- EXTRACTED DATA -
-- ==== Sys2Proof/Machine/Window.lean ====
section
/-!
DEFINITION. The host's accesses to the register window (20_memory.md R52 to R59) and reset (70_reset R232).
-/
namespace Sys2Proof.Machine

/-- The registers of the window (R54). -/
inductive WindowReg where
  | cmd
  | result
  | status
  | faultCmd
  | cfg0
  | cfg1
  | reserved18
  | reserved1C
  deriving DecidableEq, Repr

/-- The offset of each register (R54). -/
def WindowReg.offset : WindowReg → Nat
  | .cmd => 0x00
  | .result => 0x04
  | .status => 0x08
  | .faultCmd => 0x0C
  | .cfg0 => 0x10
  | .cfg1 => 0x14
  | .reserved18 => 0x18
  | .reserved1C => 0x1C

/-- The register at an offset of the window that is a multiple of 4 (R54). -/
def WindowReg.at? (off : Nat) : Option WindowReg :=
  [WindowReg.cmd, .result, .status, .faultCmd, .cfg0, .cfg1, .reserved18, .reserved1C].find? fun r => r.offset == off

/-- What a host load of a register returns (R54, R56, R57). It has no side effect (R59). -/
def readReg (r : WindowReg) (s : State) : Word :=
  match r with
  | .cmd => 0#32
  | .result => s.result.setWidth 32
  | .status => s.status
  | .faultCmd => s.faultCmd
  | .cfg0 => s.cfg0
  | .cfg1 => s.cfg1
  | .reserved18 => 0#32
  | .reserved1C => 0#32

/-- What a host store to a register does (R54, R55, R58): a word to CMD goes to the command processor, every other
store is ignored. -/
def writeReg (r : WindowReg) (v : Word) (s : State) : Host.Outcome State Fault Refusal :=
  match r with
  | .cmd => onCmd v s
  | .result => .next s
  | .status => .next s
  | .faultCmd => .next s
  | .cfg0 => .next s
  | .cfg1 => .next s
  | .reserved18 => .next s
  | .reserved1C => .next s

/-- The rule of every access (R51 to R53): an offset past the window is no register of the engine; inside it, only
a 32-bit access at a multiple of 4 is defined. -/
def access (size off : Nat) (k : WindowReg → Host.Outcome State Fault Refusal) : Host.Outcome State Fault Refusal :=
  if 0x20 ≤ off then .fault .outsideWindow
  else if size = 4 then
    match WindowReg.at? off with
    | some r => k r
    | none => .refused .undefinedAccess
  else .refused .undefinedAccess

/-- One access of the host (R54, 70_reset R232). The value a load returns is added to what the host has read. -/
def hostStep (op : HostOp) (s : State) : Host.Outcome State Fault Refusal :=
  match op with
  | .write size off v => access size off fun r => writeReg r v s
  | .read size off => access size off fun r => .next { s with reads := s.reads ++ [readReg r s] }
  | .reset => .next s.engineReset

/-- The machine's next state: the host's oldest outstanding access takes place; with none outstanding the engine is
idle and keeps all its state (60_exceptions.md R211). -/
def nextAccess (s : State) : Host.Outcome State Fault Refusal :=
  match s.host with
  | [] => .next s
  | op :: rest => hostStep op { s with host := rest }

/-- The host's store of a word to CMD (R55). -/
def HostOp.cmd (w : Word) : HostOp := .write 4 0x00 w

/-- The first access and the PEND under which a command whose words are `w0`, `w1` is the next thing the engine
runs: a CONFIG whose first word has been accepted, with its second word next, or the first word itself. -/
def placeCommand (s : State) (w0 w1 : Word) : State :=
  match decodeFirst w0 with
  | .ok (.configWord c) => { s with pend := .cfgw1 c, host := HostOp.cmd w1 :: s.host }
  | .ok (.whole _) => { s with pend := .none, host := HostOp.cmd w0 :: s.host }
  | .error _ => { s with pend := .none, host := HostOp.cmd w0 :: s.host }

end Sys2Proof.Machine
end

- PROBLEM REQUIREMENTS -
A word-for-word restatement of every record above is expected.

- RESPONSE TO THE EXERCISE -
-- ==== Sys2Proof/Machine/Window.lean ====
section
/-!
DEFINITION. The host's accesses to the register window (20_memory.md R52 to R59) and reset (70_reset R232).
-/
namespace Sys2Proof.Machine

/-- The registers of the window (R54). -/
inductive WindowReg where
  | cmd
  | result
  | status
  | faultCmd
  | cfg0
  | cfg1
  | reserved18
  | reserved1C
  deriving DecidableEq, Repr

/-- The offset of each register (R54). -/
def WindowReg.offset : WindowReg → Nat
  | .cmd => 0x00
  | .result => 0x04
  | .status => 0x08
  | .faultCmd => 0x0C
  | .cfg0 => 0x10
  | .cfg1 => 0x14
  | .reserved18 => 0x18
  | .reserved1C => 0x1C

/-- The register at an offset of the window that is a multiple of 4 (R54). -/
def WindowReg.at? (off : Nat) : Option WindowReg :=
  [WindowReg.cmd, .result, .status, .faultCmd, .cfg0, .cfg1, .reserved18, .reserved1C].find? fun r => r.offset == off

/-- What a host load of a register returns (R54, R56, R57). It has no side effect (R59). -/
def readReg (r : WindowReg) (s : State) : Word :=
  match r with
  | .cmd => 0#32
  | .result => s.result.setWidth 32
  | .status => s.status
  | .faultCmd => s.faultCmd
  | .cfg0 => s.cfg0
  | .cfg1 => s.cfg1
  | .reserved18 => 0#32
  | .reserved1C => 0#32

/-- What a host store to a register does (R54, R55, R58): a word to CMD goes to the command processor, every other
store is ignored. -/
def writeReg (r : WindowReg) (v : Word) (s : State) : Host.Outcome State Fault Refusal :=
  match r with
  | .cmd => onCmd v s
  | .result => .next s
  | .status => .next s
  | .faultCmd => .next s
  | .cfg0 => .next s
  | .cfg1 => .next s
  | .reserved18 => .next s
  | .reserved1C => .next s

/-- The rule of every access (R51 to R53): an offset past the window is no register of the engine; inside it, only
a 32-bit access at a multiple of 4 is defined. -/
def access (size off : Nat) (k : WindowReg → Host.Outcome State Fault Refusal) : Host.Outcome State Fault Refusal :=
  if 0x20 ≤ off then .fault .outsideWindow
  else if size = 4 then
    match WindowReg.at? off with
    | some r => k r
    | none => .refused .undefinedAccess
  else .refused .undefinedAccess

/-- One access of the host (R54, 70_reset R232). The value a load returns is added to what the host has read. -/
def hostStep (op : HostOp) (s : State) : Host.Outcome State Fault Refusal :=
  match op with
  | .write size off v => access size off fun r => writeReg r v s
  | .read size off => access size off fun r => .next { s with reads := s.reads ++ [readReg r s] }
  | .reset => .next s.engineReset

/-- The machine's next state: the host's oldest outstanding access takes place; with none outstanding the engine is
idle and keeps all its state (60_exceptions.md R211). -/
def nextAccess (s : State) : Host.Outcome State Fault Refusal :=
  match s.host with
  | [] => .next s
  | op :: rest => hostStep op { s with host := rest }

/-- The host's store of a word to CMD (R55). -/
def HostOp.cmd (w : Word) : HostOp := .write 4 0x00 w

/-- The first access and the PEND under which a command whose words are `w0`, `w1` is the next thing the engine
runs: a CONFIG whose first word has been accepted, with its second word next, or the first word itself. -/
def placeCommand (s : State) (w0 w1 : Word) : State :=
  match decodeFirst w0 with
  | .ok (.configWord c) => { s with pend := .cfgw1 c, host := HostOp.cmd w1 :: s.host }
  | .ok (.whole _) => { s with pend := .none, host := HostOp.cmd w0 :: s.host }
  | .error _ => { s with pend := .none, host := HostOp.cmd w0 :: s.host }

end Sys2Proof.Machine
end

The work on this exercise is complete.